As the result of this financing, Kurt Wheeler and Robert Liptak, managing directors at Clarus Ventures, will join Globus Medical’s board of directors.
In other financing news:
• Isolagen (Exton, Pennsylvania) reported that it completed its previously disclosed registered direct offering of about 6.76 million shares of common stock at a price of $2.04 per share to institutional investors for gross proceeds of about $13.8 million (MDD, Aug. 16, 2007). The shares were offered under a shelf registration statement previously filed with the Securities and Exchange Commission.

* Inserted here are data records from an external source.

-- ==== Sys2Proof/Certificates/Slice0/Obligations.lean ====
section
/-!
DEFINITION. The statements about the part, in the order of OBLIGATIONS.json. Each speaks of one step of the part: the command or
event, the conditions under which it acts, and the whole state it leaves. `State.answered` says that a command's words have
left the Command FIFO and its response has been posted, and that everything else is as in the state it names.
-/

open Sys2Proof Sys2Proof.Machine

/-! ### The queue and the part as a whole -/

/-- One step takes the command at the front of the queue, with the queue's rest. -/
def Obligations.StepTakesFront : Prop :=
  ∀ (s : State) (c : Instr) (rest : List Instr), s.pending = c :: rest → step s = exec c { s with pending := rest }

/-- No command or event stops the part: each answers a next state in every state. On an empty queue one pause quantum passes:
running pause timers count down, refresh timers count up to 65,535, and nothing else changes. The quantum on an empty queue is the
model's own choice (log entry 9). -/
def Obligations.NothingStopsAndIdleIsOneQuantum : Prop :=
  (∀ (c : Instr) (s : State), ∃ t, exec c s = .next t) ∧
  ∀ s : State, s.pending = [] → ∃ t, step s = .next t ∧ t = { s with lanes := t.lanes } ∧
    ∀ l, t.lane l = { s.lane l with
      egress := { (s.lane l).egress with
        linePause := (s.lane l).egress.linePause.map (fun q => q - 1)
        refresh := (s.lane l).egress.refresh.map (fun q => min 65535 (q + 1)) }
      ingress := { (s.lane l).ingress with systemPause := (s.lane l).ingress.systemPause.map (fun q => q - 1) } }

/-- The part right after reset: every record FREE with every field at its FREE value, both slots of it erased; every buffer, FIFO,
index and message list empty, no command in its turn, and every setting, counter, timer and mark of every lane at its reset value.
The values that a FREE record's and an erased slot's unused fields hold are the model's choice (log entry 18), and so are the link
states (log entry 6), the message-signalling input (log entry 7), the count of free values drawn (log entry 5), the form of the
ticks in transit (log entry 20), the record of the outputs, which are the messages sent, the word read and the last frames sent (log
entry 21), the queue of commands (log entry 22) and the pace of walks (log entry 36). -/
def Obligations.ResetState : Prop :=
  let s := State.reset
  let empty : Slot := {
    role := .absent, keyNumber := 0, key := 0, salt := 0, checkCode := 0, inFlight := 0, nextSequence := 1, highest := 0
    accepted := [] }
  let zeroes : LaneCounters := { outbound := Vector.replicate 16 0, inbound := Vector.replicate 20 0 }
  (∀ i, s.record i = {
    config := {
      kind := .egress, laneMask := 0, tag := 0, confidential := false, companion := none, window := 0, switchMode := .timed
      lead := 0, grace := 0, overlap := 0, lifetimeSource := .age, lifetimeValue := 0, softThreshold := 0 }
    state := .free, companionCount := 0, flowReferences := 0, queuedFrames := 0, lifetimeCounter := 0, octetRemainder := 0
    stage := .steady, stageTimer := 0, graceTimer := 0, triggerLatch := false, pendingTrigger := false, evidence := false
    switchCapture := 0, switchTick := 0, switchCount := 0, haltReason := .none, causes := ⟨false, false, false, false, false⟩
    staleMark := false, currentSlot := false, slot0 := empty, slot1 := empty, counters := ⟨0, 0, 0, 0, 0, 0, 0, 0, 0⟩ }) ∧
  s.manager.tagIndex = [] ∧ s.manager.attentionSet = [] ∧ s.manager.walkCursor = some 0 ∧ s.manager.walk = none ∧
  s.manager.ticksTaken = [] ∧ s.flowMap = [] ∧ s.flowTurn = none ∧
  (∀ l, s.lane l = {
    control := {
      mode := .off, systemUp := false, lineUp := false, config := ⟨1522, .discard, .dropClear, 1536, 1024, 65535⟩
      counters := zeroes, sampleCounters := zeroes, sampleTick := 0 }
    egress := {
      buffer := [], store0 := .free, store1 := .free, youngest := false, request := none, answer := none, linePause := none
      asserted := false, refresh := none, waitingPause := none, indications := [] }
    ingress := {
      stores := Vector.replicate 4 none, ages := [], receiver := .idle, delivery := [], sending := false, systemPause := none
      indications := [] }
    lastLineFrame := none, lastSystemFrame := none }) ∧
  s.timebase = ⟨0, 0, 0, 0⟩ ∧
  s.port = {
    commands := [], responses := [], laneFlag := false, portFault := false, enables := ⟨false, false, false, false, false⟩
    hold := false, envelopeType := 0x88B6, responseThreshold := 1, spaceThreshold := 64, resetting := false } ∧
  s.serviceFlags = ⟨false, true, false, false, false⟩ ∧ s.transit = ⟨[], [], [], [], []⟩ ∧
  s.pins = ⟨true, 0, 0⟩ ∧ s.freeDraws = 0 ∧ s.walkPace = 1 ∧ s.pending = []

/-- The state after reset meets the invariants of every step: the stored forms and capacities, the references, the records' slots
and stages, and the counts of the frames held. -/
def Obligations.ResetMeetsInvariant : Prop :=
  State.reset.Sound ∧ State.reset.ReferencesExact ∧ (∀ i, (State.reset.record i).Ok) ∧ State.reset.CountsExact ∧
    ∀ i k, (State.reset.record i).windowOk k

/-- Every step keeps the stored forms canonical and every capacity: sorted tables with no FREE record and no index from 8,192 up
listed, a Flow Map of at most 4,096 entries with distinct keys, Holding Buffers within 2,048 cells and Delivery Buffers within
512, both FIFOs within 256 words, at most one command unanswered with room for its response, a walk's body within 63 words, lane
settings in range, a 48-bit tick count and a prescaler in 0..7. The Tag Index's 8,192
entries are kept with the references, in StepKeepsReferences. -/
def Obligations.StepKeepsCapacities : Prop := ∀ s t : State, s.Sound → step s = .next t → t.Sound

/-- Every step keeps the references exact: what the Flow Map, the companions and the Tag Index name is present, of the right
kind, and counted, with the reference that a flow command has still to release; and the Tag Index holds at most 8,192
entries. -/
def Obligations.StepKeepsReferences : Prop :=
  ∀ s t : State, s.Sound → s.ReferencesExact → step s = .next t → t.ReferencesExact

/-- Every step keeps each slot's replay window: A is empty when H is 0, and otherwise lies within max(1, H−W)..H and contains
H. -/
def Obligations.StepKeepsReplayWindows : Prop :=
  ∀ s t : State, (∀ i k, (s.record i).windowOk k) → step s = .next t → ∀ i k, (t.record i).windowOk k

/-- Within a slot the next sequence number never falls: at each step it stands, or gains 1 under the CURRENT key, unless the slot is
erased, or a key is written into a slot that holds no usable key, which begins at 1 with no frame in flight. And every step keeps
each record's slot roles, stage, latch, halt reason and key numbers together, and each record's counts equal to the frames that the
engines hold for it, with at most 8 in flight under an egress slot, 16 under an ingress slot and 8,192 queued at a record; that
messages whose effect would pass a bound wait is deduced (log entry 43). That an erased slot holds the values written here is the
model's choice (log entry 18). -/
def Obligations.NextSequenceNeverFalls : Prop :=
  ∀ s t : State, s.Sound → s.ReferencesExact → (∀ i, (s.record i).Ok) → s.CountsExact → step s = .next t →
    (∀ i, (t.record i).Ok) ∧ t.CountsExact ∧
    ∀ (i : Nat) (k : SlotNo),
      let a := (s.record i).slot k
      let b := (t.record i).slot k
      (b.key = a.key ∧ b.salt = a.salt ∧
        (b.nextSequence = a.nextSequence ∨ (a.role = .current ∧ b.nextSequence = a.nextSequence + 1))) ∨
      b = { role := .absent, keyNumber := 0, key := 0, salt := 0, checkCode := 0, inFlight := 0, nextSequence := 1
            highest := 0, accepted := [] } ∨
      ((a.role = .absent ∨ a.role = .damaged ∨ a.role = .old) ∧ b.nextSequence = 1 ∧ b.inFlight = 0 ∧
        b.checkCode = Config.checkCode b.key b.salt)

/-- Whatever sequence numbers arrive under a slot, in whatever order, none is accepted twice. -/
def Obligations.NoNumberIsAcceptedTwice : Prop :=
  ∀ (window : Nat) (sl : Slot) (arriving : List Nat), sl.windowOk window → (sl.acceptedOf window arriving).Nodup

/-- A frame that is sealed under a grant and opened under the same key and salt is the frame it was: its envelope parses to the
grant's fields, its check tag verifies, and the stripped frame is the original. The cipher's structure is presumed (log entry
4). -/
def Obligations.SealedFrameOpens : Prop :=
  ∀ (envelopeType : BitVec 16) (g : EgressGrant) (f : Frame),
    64 ≤ f.length → fcsMatches f = true → 1 ≤ g.sequence → g.sequence < 2 ^ 48 → envelopeType ≠ 0x8100 →
    let out := sealFrame envelopeType g f
    out.length = f.length + 28 ∧ fcsMatches out = true ∧ enveloped envelopeType out = true ∧
    parseEnvelope out = .ok g.fields ∧ deliveredCount out = protectedCount f ∧
    ∃ plaintext, openFrame g.key g.salt g.fields out = some plaintext ∧ stripFrame out plaintext = f

/-! ### Resets -/

/-- Power-on reset and PCIe fundamental reset bring every block to its reset state, with the link states found at the reset's
end; what waits outside the part and the message-signalling input are kept. That the count of messages sent, the commands waiting
and the pace of walks are kept is the model's choice (log entries 21, 22 and 36). -/
def Obligations.FullResets : Prop :=
  ∀ (s : State) (links : LinkStates) (c : Instr), c = .powerOnReset links ∨ c = .pcieFundamentalReset links →
    ∃ t, exec c s = .next t ∧ t.manager = State.reset.manager ∧ t.flowMap = State.reset.flowMap ∧ t.flowTurn = none ∧
      t.timebase = State.reset.timebase ∧ t.port = State.reset.port ∧ t.transit = State.reset.transit ∧
      (∀ l, t.lane l = { State.reset.lane l with control := { (State.reset.lane l).control with
        systemUp := links.system.getLsbD l.val, lineUp := links.line.getLsbD l.val } }) ∧
      t.pins = { State.reset.pins with
        messageSignalling := s.pins.messageSignalling, messagesSent := s.pins.messagesSent } ∧
      t.pending = s.pending ∧ t.walkPace = s.walkPace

Isolagen is an aesthetic and therapeutic company whose technology platform includes the Isolagen Process, a cell processing system for skin and tissue rejuvenation which is currently in clinical development for a broad range of aesthetic and therapeutic applications including wrinkles, acne scars, burns and periodontal disease. The company also commercializes a line of skincare systems through its majority-owned subsidiary, Agera Laboratories.
• Candela (Wayland, Massachusetts) reported that its board has approved an increase in the previously authorized share buyback program.
The company is now authorized to repurchase up to 2.3 million shares, including shares remaining available under the earlier program and the newly authorized shares.
The current repurchase program represents about 10% of the company’s outstanding shares.
Gerard Puorro, Candela president/CEO, said, “The board of directors and the senior management of Candela believe that, at current prices, repurchasing the company’s stock is a very good use of our cash.”
Candela manufactures products that enable physicians, surgeons, and personal care practitioners to treat selected cosmetic and medical conditions using lasers, aesthetic laser systems, and other advanced technologies.
• Thermo Fisher Scientific (Waltham, Massachusetts) said that certain executive officers, including Marijn Dekkers, president/CEO, are adopting stock-trading programs under SEC Rule 10b5-1 covering the future sale of company stock.
Dekkers, who exercised options for and sold 300,000 shares over Aug. 15-17, 2007, has adopted a plan for the future sale of up to another 780,000 shares, which he would acquire upon the exercise of stock options granted in 2002. Dekkers entered into this program in order to diversify his financial holdings, although he will continue to have a significant ownership interest in the company. After selling these shares, Dekkers would own shares, or share equivalents, and hold options totaling 1,860,378 shares.